= Satyrus the Peripatetic =

3rd-century BC Greek philosopher and historian

Satyrus (Σάτυρος) of Callatis was a distinguished Peripatetic philosopher and historian, whose biographies of famous people are frequently referred to by Diogenes Laërtius and Athenaeus. He came from Callatis Pontica, as was learned from a Herculaneum papyrus. He lived earlier than the reign of Ptolemy VI Philometor (181–146 BC) when his Lives were epitomized by Heraclides Lembus, probably during the 3rd century BC. Athenaeus frequently refers to him as a Peripatetic, but his connection to the Peripatetic school is otherwise unknown.
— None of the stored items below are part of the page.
/-- Settles O11: each of the five passes the checks of its row, does its work on its tile, and is passed. -/
theorem sequencerDescriptorsRun : Obligations.SequencerDescriptorsRun := by
  refine ⟨?_, ?_, ?_, ?_, ?_⟩
  · intro s n d _ hat hhead hfree hop hres
    exact congrArg (done s) (runDescriptor_passed hat hhead hop (by decide) (by decide) (if_neg (not_not_intro hres)) rfl rfl rfl hfree rfl)
  · intro s n d _ hat hhead hfree hop hres hlen hlen' hcount hdepth hinside
    have hreserved : ¬ loopReserved d = true := Bool.eq_false_iff.mp hres
    have hbounds : ¬ (bitsAt d 64 16 = 0 ∨ 4096 < bitsAt d 64 16 ∨ bitsAt d 80 32 = 0) := by omega
    refine congrArg (done s) (runDescriptor_passed hat hhead hop (by decide) (by decide)
      ((if_neg hreserved).trans ((if_neg hbounds).trans (if_neg ?_))) rfl rfl rfl hfree rfl)
    rintro (houter | hdeep)
    · cases hl : (tileOf s n).loops with
      | nil => simp [hl] at houter
      | cons l ls =>
        simp only [hl, decide_eq_true_eq] at houter
        exact Nat.not_lt_of_le (hinside l ls hl) houter
    · omega
  · intro s n d _ hat hhead hfree hop hreg hrest
    have hreserved : ¬ (bitsAt d 72 56 ≠ 0 ∨ bitsAt d 192 320 ≠ 0) := by simp [hreg, hrest]
    exact congrArg (done s) (runDescriptor_passed hat hhead hop (by decide) (by decide) (if_neg hreserved) rfl rfl rfl hfree rfl)
  · intro s n d a b _ hat hhead ha halign hread hpoison hfree hop hlow hrest
    subst ha
    have hreserved : ¬ (bitsAt d 120 8 ≠ 0 ∨ bitsAt d 128 384 ≠ 0) := by simp [hlow, hrest]
    refine congrArg (done s) (runDescriptor_passed hat hhead hop (by decide) (by decide)
      ((if_neg hreserved).trans (if_neg (not_not_intro halign))) rfl rfl rfl hfree ?_)
    simp only [hread, Got.andThen_ok, hpoison, Bool.false_eq_true, if_false]
  · exact fun s n d _ hat hhead hissued hop hres => exec_endProgram_ends hat hhead hissued hop hres

/-- Settles O12: leaving a descriptor goes by the innermost loop's last address and the iterations it has left. -/
theorem loopsAndBaseRegisters : Obligations.LoopsAndBaseRegisters := by
  refine ⟨⟨?_, ?_, ?_⟩, ?_⟩
  · intro t l ls hloops hlast hleft
    have hseq : sequenced t = _ := (sequenced_eq t).trans (hloops ▸ leaveLoops_again hlast hleft)
    refine ⟨congrArg Tile.pc hseq, congrArg Tile.loops hseq, (congrArg Tile.regs hseq).trans ?_, sequenced_nextNumber t,
      sequenced_counters t⟩
    exact setRegs_regs_congr (val := addedTo) (t := countedTile t) (u := t)
      (fun _ _ x h => congrArg (· + x.inc.toNat) (regVal_congr h x.reg)) rfl l.slots
  · intro t l ls hloops hlast hleft houter
    have hseq : sequenced t = _ :=
      (sequenced_eq t).trans (hloops ▸ (leaveLoops_last hlast hleft).trans (leaveLoops_inside houter))
    refine ⟨congrArg Tile.pc hseq, congrArg Tile.loops hseq, (congrArg Tile.regs hseq).trans ?_⟩
    exact setRegs_regs_congr (val := atEntry) (t := countedTile t) (u := t) (fun _ _ _ _ => rfl) rfl l.slots
  · intro t hinside
    have hseq : sequenced t = _ := (sequenced_eq t).trans (leaveLoops_inside hinside)
    exact ⟨congrArg Tile.pc hseq, (congrArg Tile.loops hseq).trans rfl, (congrArg Tile.regs hseq).trans rfl⟩
  · intro t r q v hlen hr _
    refine ⟨by rw [setReg_zero], regVal_zero t, setReg_zero t v, fun h => ?_, fun h => regVal_setReg_other t v h⟩
    exact regVal_setReg_self v h (by omega)

/-- Settles O13: a reserved operation and a tile that does not issue stop every row alike, and a header that is not met stops NOP. -/
theorem tileHoldsOrTraps : Obligations.TileHoldsOrTraps := by
  refine ⟨?_, ?_, ?_, ?_⟩
  · intro row hrow s n d _ hat hres
    exact exec_descriptorRow (fun _ _ => runDescriptor_reserved hat hres) (descriptors_trapHere (tileIssues_state hat.1) _) row hrow
  · intro row hrow s n _ hsilent
    exact exec_descriptorRow (fun _ _ => runDescriptor_silent hsilent) rfl row hrow
  · intro s n d _ hat hop hres hbit hsignal hfence
    rw [exec_nop_checked hat hop hres hbit hsignal, issueChecked_fenced hfence]
  · intro s n d _ hat hop hres hbit hsignal hfence hcounter
    rw [exec_nop_checked hat hop hres hbit hsignal, issueChecked_counter hfence hcounter]

end Sys2Proof.Proofs
end

section
/-! How the engines' descriptors issue, what a VECTOR computes, and how a trap ends (R64, R86 to R91, R97, R98, R103 to R108, R113, R115,
R142, R314). -/

namespace Sys2Proof.Machine

open Sys2Proof

/-! ## Issue to the engines (R86, R88 to R91) -/

/-- An engine's descriptor that its row accepts, that nothing holds and whose work ends without a fault, is launched. -/
theorem runDescriptor_launched {s s1 : State} {n d : Nat} {kind : Nat → Bool} {prep : Nat → State → Got Issue × State} {x : Issue}
    (hat : atCounter s n d) (hhead : headerMet s n d) (hop : opKnown (bitsAt d 0 8) = true)
    (hvop : bitsAt d 0 8 = 0x20 → vopKnown (bitsAt d 64 8) = true) (hkind : kind d = true) (hprep : prep d s = (.ok x, s))
    (heng : x.engine ≠ 3) (hfree : hazardFree (tileOf s n) x.foot = true) (hgate : gateOpen s n = true)
    (hrun : x.run s = (.ok (), s1)) : runDescriptor n kind prep s = launched s1 n d x := by
  have ⟨hbit, hsignal, _, _⟩ := hhead
  rw [runDescriptor_checked hat hop hvop hkind hbit hsignal hprep, issueChecked_issued hhead hfree (.inr hgate) hrun,
    issued_launched heng]

/-! ## MATMUL (R98 to R100) -/

/-- A MATMUL that breaks no rule has its issue. -/
theorem prepMatmul_ok {s : State} {n d : Nat} {m : Mat} (hres : matReserved d = false) (hm : m = matOf (tileOf s n) d)
    (hcheck : checkMatmul (contextOf s n).profile m = none) : prepMatmul n d s = (.ok (matmulIssue n m), s) := by
  subst hm
  simp only [prepMatmul, hres, Bool.false_eq_true, if_false, hcheck]

/-- It comes to its issue when its header is met. -/
theorem exec_matmul_checked {s : State} {n d : Nat} {m : Mat} (hat : atCounter s n d) (hhead : headerMet s n d) (hop : bitsAt d 0 8 = 0x10)
    (hres : matReserved d = false) (hm : m = matOf (tileOf s n) d) (hcheck : checkMatmul (contextOf s n).profile m = none) :
    exec (.matmul n) s = .next (noteChanges s (issueChecked s n d (matmulIssue n m))) := by
  obtain ⟨hbit, hsignal, -, -⟩ := hhead
  exact congrArg (done s) (runDescriptor_checked hat (by rw [hop]; rfl) (fun h => absurd (hop.symm.trans h) (by decide))
    (by rw [opIs, hop]; rfl) hbit hsignal (prepMatmul_ok hres hm hcheck))

/-! ## VECTOR (R103 to R111) -/

/-- Every vop of the rows is one of Table 4.14. -/
theorem vopKnown_of_row : ∀ row ∈ vectorRows, vopKnown row.1 = true := by decide

/-- A VECTOR whose operands are there and break no rule has its issue. -/
theorem prepVector_ok {s : State} {n d : Nat} {v : Vec} (hv : vectorAt s n d v) (hcheck : checkVector n v = none) :
    prepVector n d s = (.ok (vectorIssue n (vectorNames (tileOf s n) d) v), s) := by
  obtain ⟨hres, dst, src0, src1, src2, aux, hdst, hsrc0, hsrc1, hsrc2, haux, hthere, hsources, hscale, rfl⟩ := hv
  have hnone : ∀ {y : Option Tensor}, y.isSome = true → ¬ y.isNone = true := fun h hn => by
    rw [Option.isNone_iff_eq_none.mp hn] at h
    exact nomatch h
  have hmissing : ¬ (dst.isNone = true ∨ (([src0, src1, src2].take (vopSources (bitsAt d 64 8))).any Option.isNone) = true ∨
      (vopAux (bitsAt d 64 8) = true ∧ aux.isNone = true)) := by
    rintro (h | h | ⟨h, ha⟩)
    · exact hnone hthere h
    · obtain ⟨y, hy, hn⟩ := List.any_eq_true.mp h
      exact hnone (List.all_eq_true.mp hsources y hy) hn
    · exact hnone (hscale h) ha
  simp only [prepVector, hres, ne_eq, not_true_eq_false, if_false, hdst, hsrc0, hsrc1, hsrc2, haux, Got.andThen_ok, if_neg hmissing, hcheck]

/-! ## STREAM (R97, R163 to R166) -/

/-- A row of the stream unit takes the STREAM that names a stream of its kind. -/
theorem streamIs_of_streamAt {s : State} {n d v kind : Nat} {x : Stream} (hx : streamAt s n d v x) (hk : x.kind = kind) :
    streamIs n kind d s = true := by
  obtain ⟨hfetch, -, hkind, -⟩ := hx
  simp only [streamIs, hfetch, decide_eq_true_eq]
  exact .inl (hkind.symm.trans hk)

/-- An operand that the kind does not take counts as the tensor that is not there. -/
theorem operand_of_taken {taken : Prop} [Decidable taken] {r : Got (Option Tensor) × State} {y : Tensor} {s : State}
    (h : if taken then r = (.ok (some y), s) else y = noTensor) : (if taken then r else (.ok (some noTensor), s)) = (.ok (some y), s) := by
  split_ifs at h ⊢
  · exact h
  · rw [h]

/-- A STREAM that breaks no rule has its issue. -/
theorem prepStream_ok {s : State} {n d v : Nat} {x : Stream} (hlow : bitsAt d 118 10 = 0) (hrest : bitsAt d 128 384 = 0)
    (hx : streamAt s n d v x) (hcheck : checkTensors n x = none) (halign : streamAligned x = true) :
    prepStream n d s = (.ok (streamIssue n (bitsAt d 116 2) (streamNames (tileOf s n) d v x.kind) x s), s) := by
  obtain ⟨hfetch, hfields, hkind, hbytes, hahead, hpattern, hfar, hnear, hindex⟩ := hx
  have hstream : (⟨bitsAt v 0 8, if bitAt v 8 then 8 else 4, bitsAt v 16 12, x.far, x.near, x.index, bitsAt v 256 64⟩ : Stream) = x := by
    rw [← hkind, ← hbytes, ← hahead, ← hpattern]
  rw [hkind] at hnear hindex ⊢
  simp only [prepStream, hlow, hrest, ne_eq, not_true_eq_false, or_self, if_false, hfetch, hfields, hfar, Got.andThen_ok,
    operand_of_taken hnear, operand_of_taken hindex, hstream, hcheck, halign, if_true]

/-! ## What a VECTOR computes (R64, R105 to R108, R113) -/

/-- Element-wise results of operands that are read and leave the state. -/
theorem elementwiseResults_ok {s : State} {n : Nat} {v : Vec} (x : Context) {val : Tensor → List Nat → FNum}
    {mark : Tensor → List Nat → Bool}
    (h : ∀ c ∈ coords v.dst.ext, ∀ t ∈ v.sources, readNum n v.format t c s = (.ok (val t c, mark t c), s)) :
    elementwiseResults n v x s = (.ok ((coords v.dst.ext).map (fun c =>
      (c, elementwise x.profile v.format v.vop v.imm0 v.imm1 (v.sources.map (fun t => val t c)), v.sources.any (fun t => mark t c)))), s) :=
  Got.each_ok fun c hc => by
    simp only [Got.each_ok (g := fun t => (val t c, mark t c)) (h c hc), Got.andThen_ok, List.map_map, List.any_map, Function.comp_def]

/-- Reductions of a source that is read and leaves the state. -/
theorem reductionResults_ok {s : State} {n : Nat} {v : Vec} {val : List Nat → FNum} {mark : List Nat → Bool}
    (h : ∀ c, readNum n v.format v.src0 c s = (.ok (val c, mark c), s)) :
    reductionResults n v s = (.ok ((coords v.dst.ext).map (fun c =>
      (c, reduction v.format v.vop ((List.range (v.src0.extent 0)).map (fun i => val (i :: c.drop 1))),
        (List.range (v.src0.extent 0)).any (fun i => mark (i :: c.drop 1))))), s) :=
  Got.each_ok fun c _ => by
    simp only [Got.each_ok (g := fun i => (val (i :: c.drop 1), mark (i :: c.drop 1))) (fun i _ => h (i :: c.drop 1)), Got.andThen_ok,
      List.map_map, List.any_map, Function.comp_def]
His biographies dealt with many eminent people including kings (Dionysius the Younger, Philip), statesmen (Alcibiades), orators (Demosthenes), poets (Aeschylus, Sophocles, Euripides), and philosophers (Bias of Priene, Chilon of Sparta, Pythagoras, Empedocles, Zeno of Elea, Anaxagoras, Socrates, Diogenes, Anaxarchus, Stilpo). He also wrote on the population of Alexandria, and a work On Characters (Περὶ χαρακτήρων). Fragments of his biography of the Athenian dramatist Euripides were found at the end of a papyrus scroll discovered at Oxyrhynchus in the early twentieth century.